Only those lines in the data below from the line containing "the release of" through the line containing "PONRST, and wall", both included, should be restated word for word.

[[ Dataset entries open ]]

-- ==== Sys2Proof/Machine/Sources.lean ====
section
/-! DEFINITION. Enabling and disabling a source (R36 to R39), the panel sync monitor (R29 to R32), the RUN entry checks
and the latch of the working geometry (R26, R27). -/

namespace Sys2Proof.Machine

/-! ## Enable and disable -/

/-- The first check of R37 that an enable request fails, as its reason code and detail item. -/
def enableRefusal (s : State) (src : SourceId) : Option (Nat × Option Nat) :=
  let a := shadowAperture s.shadow src
  if a.frameWidth < 1 ∨ 4096 < a.frameWidth ∨ a.frameHeight < 1 ∨ 4096 < a.frameHeight then some (1, none)
  else if a.base % 256 ≠ 0 then some (2, none)
  else if a.pitch % 256 ≠ 0 ∨ a.pitch < 256 ∨ 65280 < a.pitch ∨ a.pitch < a.frameWidth * 4 then some (3, none)
  else if Config.addressSpace < apertureEnd a then some (4, none)
  else if sharesByte a.base (apertureEnd a) (controlBase s) (controlBase s + Config.controlBytes) then some (5, none)
  else match (List.finRange 32).find? fun o =>
      o != src && (match s.apertures[o] with
        | some b => sharesByte a.base (apertureEnd a) b.base (apertureEnd b)
        | none => false) with
    | some o => some (6, some o.val)
    | none =>
      if s.mode = .run then
        ((gridPanels s.geometry).find? fun p =>
          sharesByte a.base (apertureEnd a) s.geometry.panels[p].base (bufferEnd s.geometry p)).map
          fun p => (7, some p.val)
      else none

/-- The windows whose gate an enable of a source arms: the non-UNUSED ones whose effective source it is, in ACTIVE and,
while it exists, in NEXT (R38, R61). -/
def windowsFedBy (s : State) (src : SourceId) : List WindowId :=
  let fed := fun r : LayoutRecord => r.window.state != .unused && r.effective == src.val
  (List.finRange 64).filter fun w =>
    fed s.active.records[w] || (match s.next with
      | some l => fed l.records[w]
      | none => false)

/-- Accept an enable (R38; the evaluations by R138 note 3). -/
def acceptEnable (src : SourceId) (s : State) : State :=
  let s1 := setAperture src (some (shadowAperture s.shadow src)) s
  let s2 := setCadence src (Cadence.zeroed .awaiting) s1
  cadenceMoved src (armGates (windowsFedBy s2 src) s2)

/-- An enable request: accepted, or refused with SOURCE_REFUSED (R36 to R38). -/
def requestEnable (by_ : Initiator) (src : SourceId) (s : State) : State :=
  match enableRefusal s src with
  | some (reason, item) => postEvent (evSourceRefused src reason item by_) s
  | none => acceptEnable src s

/-- Disable a source (R39); its overrun flag clears (R96). -/
def disableSource (src : SourceId) (s : State) : State :=
  let s1 := setAperture src none { s with overrun := put s.overrun src false }
  cadenceMoved src (setCadence src (Cadence.zeroed .disabled) s1)

/-- An accepted write covers a source's enable word (R36, R39): an enable request, a disable, or nothing more. -/
def enableWordWritten (by_ : Initiator) (src : SourceId) (s : State) : State :=
  match enableBit s.shadow src, s.apertures[src] with
  | true, none => requestEnable by_ src s
  | false, some _ => disableSource src s
  | _, _ => s

/-! ## The Panel Sync Monitor -/

/-- Whether a read of a panel is a line-0 read (R29). -/
def isLineZero (s : State) (p : PanelId) (t : Txn) : Bool :=
  (t.address.toNat - s.geometry.panels[p].base) / s.geometry.panels[p].pitch == 0

/-- Whether a read of a panel includes the first byte of line PH − 1 (R29). -/
def isLastLineStart (s : State) (p : PanelId) (t : Txn) : Bool :=
  let start := s.geometry.panels[p].base + (s.geometry.panelHeight - 1) * s.geometry.panels[p].pitch
  decide (t.address.toNat ≤ start) && decide (start < t.address.toNat + t.length)

/-- The sync state after a scanout read, and whether the read is a retrace event (R30). -/
def syncAfterRead (st : SyncState) (lineZero lastStart : Bool) : SyncState × Bool :=
  match st with
  | .unsynced => (if lineZero then .scanning else .unsynced, false)
  | .scanning => if lineZero then (.scanning, false) else if lastStart then (.waiting, true) else (.scanning, false)
  | .waiting => (if lineZero then .scanning else .waiting, false)

/-- Snoop a scanout read: the last read time, the sync state, and the retrace event, which may switch the panel (R29 to
R31, R111). -/
def snoop (p : PanelId) (t : Txn) (s : State) : State :=
  let q := syncAfterRead s.sync[p].state (isLineZero s p t) (isLastLineStart s p t)
  let s1 := setSync p { state := q.1, lastRead := s.wallTime } s
  if q.2 then switchOnTime p s1 else s1

/-- A SCANNING or WAITING panel becomes UNSYNCED with cause LIMIT 1 or CONFIG 2; an UNSYNCED one stays so (R32, R112). -/
def becomeUnsynced (p : PanelId) (cause : Nat) (s : State) : State :=
  let r := s.sync[p]
  if r.state = .unsynced then s
  else switchOnTime p (postEvent (evPanelUnsynced p cause r.state r.lastRead) (setSync p { r with state := .unsynced } s))

/-- Whether a panel's sync limit has been reached (R32). -/
def syncLimitReached (s : State) (p : PanelId) : Bool :=
  isGrid s.geometry p && s.sync[p].state != .unsynced
    && decide (Config.syncLimit ≤ elapsedMicros s.wallTime s.sync[p].lastRead)

/-! ## The RUN entry checks -/

/-- A failed check: its code and its two detail items (R26). -/
abbrev CheckFailure := Nat × Option Nat × Option Nat

/-- Checks 1 to 4 (R26). -/
def wallCheck (g : Geometry) : Option CheckFailure :=
  if g.columns < 1 ∨ 16 < g.columns ∨ g.rows < 1 ∨ 8 < g.rows ∨ 32 < gridCount g then some (1, none, none)
  else if g.panelWidth < 64 ∨ 3840 < g.panelWidth ∨ g.panelHeight < 64 ∨ 2160 < g.panelHeight then some (2, none, none)
  else if 255 < g.bezelX ∨ 255 < g.bezelY then some (3, none, none)
  else if 65535 < wallWidth g ∨ 65535 < wallHeight g then some (4, none, none)
  else none

/-- Checks 5 to 9 of one grid panel (R26). -/
def panelCheck (s : State) (g : Geometry) (p : PanelId) : Option CheckFailure :=
  let r := g.panels[p]
  if r.base % 256 ≠ 0 then some (5, some p.val, none)
  else if r.pitch % 256 ≠ 0 ∨ r.pitch < 256 ∨ 65280 < r.pitch ∨ r.pitch < g.panelWidth * 4 then some (6, some p.val, none)
  else if Config.addressSpace < bufferEnd g p then some (7, some p.val, none)
  else if r.scanout = 15 then some (8, some p.val, none)
  else if sharesByte r.base (bufferEnd g p) (controlBase s) (controlBase s + Config.controlBytes) then
    some (9, some p.val, none)
  else none

/-- Check 10 of one grid panel against every lower-numbered one (R26). -/
def overlapCheck (g : Geometry) (p : PanelId) : Option CheckFailure :=
  ((gridPanels g).find? fun q =>
    decide (q.val < p.val) && sharesByte g.panels[p].base (bufferEnd g p) g.panels[q].base (bufferEnd g q)).map
    fun q => (10, some p.val, some q.val)

/-- Check 11 of one source against every grid panel (R26). -/
def apertureCheck (s : State) (g : Geometry) (src : SourceId) : Option CheckFailure :=
  match s.apertures[src] with
  | none => none
  | some a => ((gridPanels g).find? fun p => sharesByte a.base (apertureEnd a) g.panels[p].base (bufferEnd g p)).map
      fun p => (11, some src.val, some p.val)

/-- The first check of R26 that fails, on the shadowed geometry and the working apertures. -/
def runCheck (s : State) : Option CheckFailure :=
  let g := shadowGeometry s.shadow
  (wallCheck g).or <| ((gridPanels g).findSome? (panelCheck s g)).or <|
    ((gridPanels g).findSome? (overlapCheck g)).or <| (List.finRange 32).findSome? (apertureCheck s g)

/-! ## The latch -/

/-- Whether a panel's working record or the working PH changes at a latch (R27). -/
def panelMoved (old new : Geometry) (p : PanelId) : Bool :=
  old.panels[p] != new.panels[p] || old.panelHeight != new.panelHeight

/-- The latch's effect on one panel's sync record (R27, R33). -/
def latchSync (old new : Geometry) (p : PanelId) (s : State) : State :=
  match isGrid old p, isGrid new p with
  | true, true => if panelMoved old new p then becomeUnsynced p 2 s else s
  | false, false => s
  | _, _ => flag (.panel p) (setSync p { s.sync[p] with state := .unsynced } s)

/-- Latch the shadowed geometry: sync records, fill lists, and the held writes' note of it (R27, R85). -/
def latchGeometry (s : State) : State :=
  let old := s.geometry
  let new := shadowGeometry s.shadow
  let s1 := { s with geometry := new, holds := s.holds.map fun h => { h with latched := true } }
  clearFills ((List.finRange 32).foldl (fun s p => latchSync old new p s) s1)

end Sys2Proof.Machine
end

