-- ==== Sys2Proof/Certificates/Slice0/Obligations.lean ====
section
/-! DEFINITION. The statements for the provers. -/

open Sys2Proof Sys2Proof.Machine

/-! ## The block as a machine -/

/-- A step takes the command at the front of the queue and runs it on the state with the queue's rest. -/
def Obligations.StepRunsFrontCommand : Prop :=
  ∀ (c : Instr) (rest : List Instr) (s : State), s.pending = c :: rest → step s = exec c { s with pending := rest }

/-- With no command waiting the part does nothing while PONRST is asserted; else the event that is due takes place, or the
tick where the next microsecond is one, or one microsecond passes. The model's own choice: log entry 10. -/
def Obligations.IdleStepPassesTime : Prop :=
  ∀ s : State, s.pending = [] →
    (s.ponrst = true → step s = .next s)
    ∧ (s.ponrst = false → ∀ c, dueEvent s = some c → step s = exec c s)
    ∧ (s.ponrst = false → dueEvent s = none → atTick (s.wallTime + 1) = true → step s = exec .cadenceTick s)
    ∧ (s.ponrst = false → dueEvent s = none → atTick (s.wallTime + 1) = false →
        step s = .next { s with wallTime := s.wallTime + 1 })

/-- Every command answers a next state and leaves the command queue alone; the straps change only at the release of
PONRST, and wall time only there and at a tick, so not at a wall reset. The rows that bring a tick are CADENCE_TICK and
STALE_LIMIT_EXPIRY, the model's choice (log entries 11 and 12). -/
def Obligations.CommandsKeepQueueStrapsAndTime : Prop :=
  ∀ (c : Instr) (s : State), ∃ t, exec c s = .next t ∧ t.pending = s.pending
    ∧ ((∀ b p, c ≠ .ponrstRelease b p) → t.baseStrap = s.baseStrap ∧ t.prioStrap = s.prioStrap)
    ∧ ((∀ b p, c ≠ .ponrstRelease b p) → c ≠ .cadenceTick → (∀ src, c ≠ .staleLimitExpiry src) →
        t.wallTime = s.wallTime)

/-! ## Reset -/

/-- What the Expansion Queue and the Layout Store hold after a power-on reset, for every setting of the straps. -/
def Obligations.PowerOnQueueAndLayouts : Prop :=
  ∀ (base : Byte) (prio : Initiator) (s : State), s = State.powerOn base prio →
    (s.queue = [] ∧ (∀ src, share s src = 0) ∧ s.holds = [] ∧ (∀ src : SourceId, s.overrun[src] = false)
      ∧ PostItem.occupancy ∈ s.poster.flags ∧ itemBytes s .occupancy = [0, 0, 0, 0])
    ∧ ((∀ w : WindowId, stageWindow s.shadow w = Window.blank ∧ s.active.records[w] = LayoutRecord.blank)
      ∧ s.next = none ∧ s.epochCounter = 0 ∧ s.active.epoch = 0
      ∧ (∀ p : PanelId, s.selection[p] = .active ∧ s.panelEpoch[p] = 0 ∧ PostItem.panel p ∈ s.poster.flags)
      ∧ (∀ w : WindowId, s.gates[w] = .armed ∧ s.fillCount[w] = 0 ∧ PostItem.image w ∈ s.poster.flags))

/-- What the other blocks hold after a power-on reset, for every setting of the straps. That State.reset has both straps at
0 is the model's choice (log entry 8). -/
def Obligations.PowerOnRegisters : Prop :=
  State.reset = State.powerOn 0 0 ∧
  ∀ (base : Byte) (prio : Initiator) (s : State), s = State.powerOn base prio →
    s.wallTime = 0 ∧ s.mode = .setup ∧ s.irq = false ∧ (∀ m : Fin 4, s.indicators[m] = false)
    ∧ (∀ i : Initiator, i ≠ 15 → isConsole s i = true) ∧ (∀ w : WindowId, s.owners[w] = .free)
    ∧ s.result.sequence = 0 ∧ s.result.code = 0 ∧ s.result.outcome = .done
    ∧ s.geometry.columns = 1 ∧ s.geometry.rows = 1 ∧ s.geometry.panelWidth = 1920 ∧ s.geometry.panelHeight = 1080
    ∧ (∀ p : PanelId, s.geometry.panels[p] = { base := 0, pitch := 7680, scanout := 15 } ∧ s.sync[p].state = .unsynced)
    ∧ (∀ src : SourceId, s.apertures[src] = none ∧ s.cadence[src] = Cadence.zeroed .disabled)
    ∧ s.passFifo = [] ∧ s.lastGranted = .post ∧ (∀ t : Tag, s.tags[t] = .free) ∧ s.exhaustion = .armed
    ∧ s.commit.state = .idle
    ∧ s.exposure = [] ∧ s.marking = [] ∧ s.channel0 = Channel.powerOn ∧ s.channel1 = Channel.powerOn
    ∧ s.poster.allocation = 0 ∧ s.poster.producer = 0 ∧ s.poster.events = [] ∧ s.poster.sequence = 0
    ∧ s.poster.overflow = false ∧ s.poster.dropped = 0 ∧ s.poster.flags = allItems ∧ consumerIndex s.shadow = 0
    ∧ storeTimeout s.shadow = 2000 ∧ switchLimit s.shadow = 100 ∧ borderWidth s.shadow = 8

/-- PONRST asserted holds the pins low; its release samples the straps and puts every block at its power-on values, with
nothing left in progress at the ports. That the transactions waiting on the lines stay (log entry 14) and that a release
without an assertion does nothing (log entry 13) are the model's reading, not the spec's words. -/
def Obligations.PonrstAssertAndRelease : Prop :=
  ∀ (s : State) (base : Byte) (prio : Initiator),
    exec .ponrstAssert s
        = .next { s with ponrst := true, irq := false, indicators := Vector.replicate 4 false }
    ∧ (s.ponrst = true → ∃ u, exec (.ponrstRelease base prio) s = .next (serve u)
        ∧ u = { State.powerOn base prio with
            lines := s.lines, ingestOut := s.ingestOut, storeOut := s.storeOut, choices := s.choices
            pending := s.pending }
        ∧ ((∀ i : Initiator, s.lines[i] = []) → serve u = u))
    ∧ (s.ponrst = false → exec (.ponrstRelease base prio) s = .next s)

/-- While PONRST is asserted the part takes nothing and issues nothing, its pins stay low and its wall time stands, until
PONRST is released. That wall time, the queue and the Poster stand is the model's reading (log entry 14). -/
def Obligations.NothingMovesInReset : Prop :=
  ∀ (c : Instr) (s t : State), s.ponrst = true → (∀ b p, c ≠ .ponrstRelease b p) → exec c s = .next t →
    t.ponrst = true ∧ t.ingestOut = s.ingestOut ∧ t.storeOut = s.storeOut ∧ t.passFifo = s.passFifo
    ∧ t.queue = s.queue ∧ t.wallTime = s.wallTime ∧ t.poster = s.poster ∧ (s.irq = false → t.irq = false)
    ∧ (∀ m : Fin 4, s.indicators[m] = false → t.indicators[m] = false)

/-! ## Taking traffic -/

/-- A transaction whose initiator's next one cannot be taken waits at the end of its initiator's line, and nothing else
changes. That it waits there also while PONRST is asserted is the model's reading (log entry 14), and so is that the row which
brings it does not fix its class (log entry 32). -/
def Obligations.ArrivalWaitsInLine : Prop :=
  ∀ (s : State) (t : Txn) (c : Instr), canTake s t.initiator = false →
    c ∈ [Instr.malformed t, .pass t, .scanoutRead t, .apertureWrite t, .controlWrite t] →
    exec c s = .next { s with lines := put s.lines t.initiator (s.lines[t.initiator] ++ [t]) }

/-- A transaction of class PASS enters the pass-through path: the FIFO's tail while there is room and none waits, else
the end of those that wait for room; nothing else changes. -/
def Obligations.PassEntersPath : Prop :=
  ∀ (s : State) (t : Txn), Arrives s t .pass →
    (s.passFifo.length < 16 → s.passWait = [] → exec (.pass t) s = .next { s with passFifo := s.passFifo ++ [t] })
    ∧ (¬ (s.passFifo.length < 16 ∧ s.passWait = []) →
        exec (.pass t) s = .next { s with passWait := s.passWait ++ [t] }
        ∧ canTake { s with passWait := s.passWait ++ [t] } t.initiator = false)

/-- The malformed conditions in their order. A malformed transaction is answered FAULT and reported where its reason is
INITIATOR or it touches the control region or a working aperture; any other enters the pass-through path unreported. That
the bytes of a transaction past the 40-bit space do not wrap to address 0 is the model's reading, log entry 22. -/
def Obligations.MalformedAnsweredOrPassed : Prop :=
  ∀ (s : State) (t : Txn) (reason : Nat),
    (malformedReason t = if t.initiator = 15 then some 1
      else if t.length < 4 ∨ ¬ 4 ∣ t.length then some 2
      else if 256 < t.length then some 3
      else if ¬ 4 ∣ t.address.toNat then some 4
      else if t.address.toNat / 256 ≠ (t.address.toNat + t.length - 1) / 256 then some 5
      else none)
    ∧ (Settled s → canTake s t.initiator = true → malformedReason t = some reason →
      ((reason = 1 ∨ touches t (controlBase s) (controlBase s + 65536) = true
          ∨ ∃ (src : SourceId) (a : Aperture), s.apertures[src] = some a
            ∧ touches t a.base (apertureEnd a) = true) →
        exec (.malformed t) s = .next { s with
          ingestOut := s.ingestOut ++ [responseTo t .fault]
          poster := handedOver s.shadow s.wallTime (evMalformed t.initiator reason t.address) s.poster })
      ∧ (¬ (reason = 1 ∨ touches t (controlBase s) (controlBase s + 65536) = true
          ∨ ∃ (src : SourceId) (a : Aperture), s.apertures[src] = some a
            ∧ touches t a.base (apertureEnd a) = true) →
        exec (.malformed t) s = .next (enterPass t s)))

/-! ## Scanout reads and retrace events -/

/-- A scanout read sets the panel's last read time and moves its sync state, and is passed; unless it makes a retrace
event of a panel that a commit in flight has yet to switch, nothing else changes. -/
def Obligations.ScanoutReadSnooped : Prop :=
  ∀ (s : State) (t : Txn) (p : PanelId) (new : SyncState), Arrives s t (.scanoutRead p) →
    new = (if isLineZero s p t = true then .scanning
      else if s.sync[p].state = .scanning ∧ isLastLineStart s p t = true then .waiting else s.sync[p].state) →
    ¬ (s.commit.state = .inFlight ∧ s.commit.switched[p] = false ∧ s.sync[p].state = .scanning
        ∧ isLineZero s p t = false ∧ isLastLineStart s p t = true) →
    exec (.scanoutRead t) s = .next (enterPass t { s with
      sync := put s.sync p { state := new, lastRead := s.wallTime }
      poster := flaggedIf (s.sync[p].state != new) (.panel p) s.poster })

[[ Dataset entries closed ]]

## Answer for the task
/-- Every command answers a next state and leaves the command queue alone; the straps change only at the release of
PONRST, and wall time only there and at a tick, so not at a wall reset. The rows that bring a tick are CADENCE_TICK and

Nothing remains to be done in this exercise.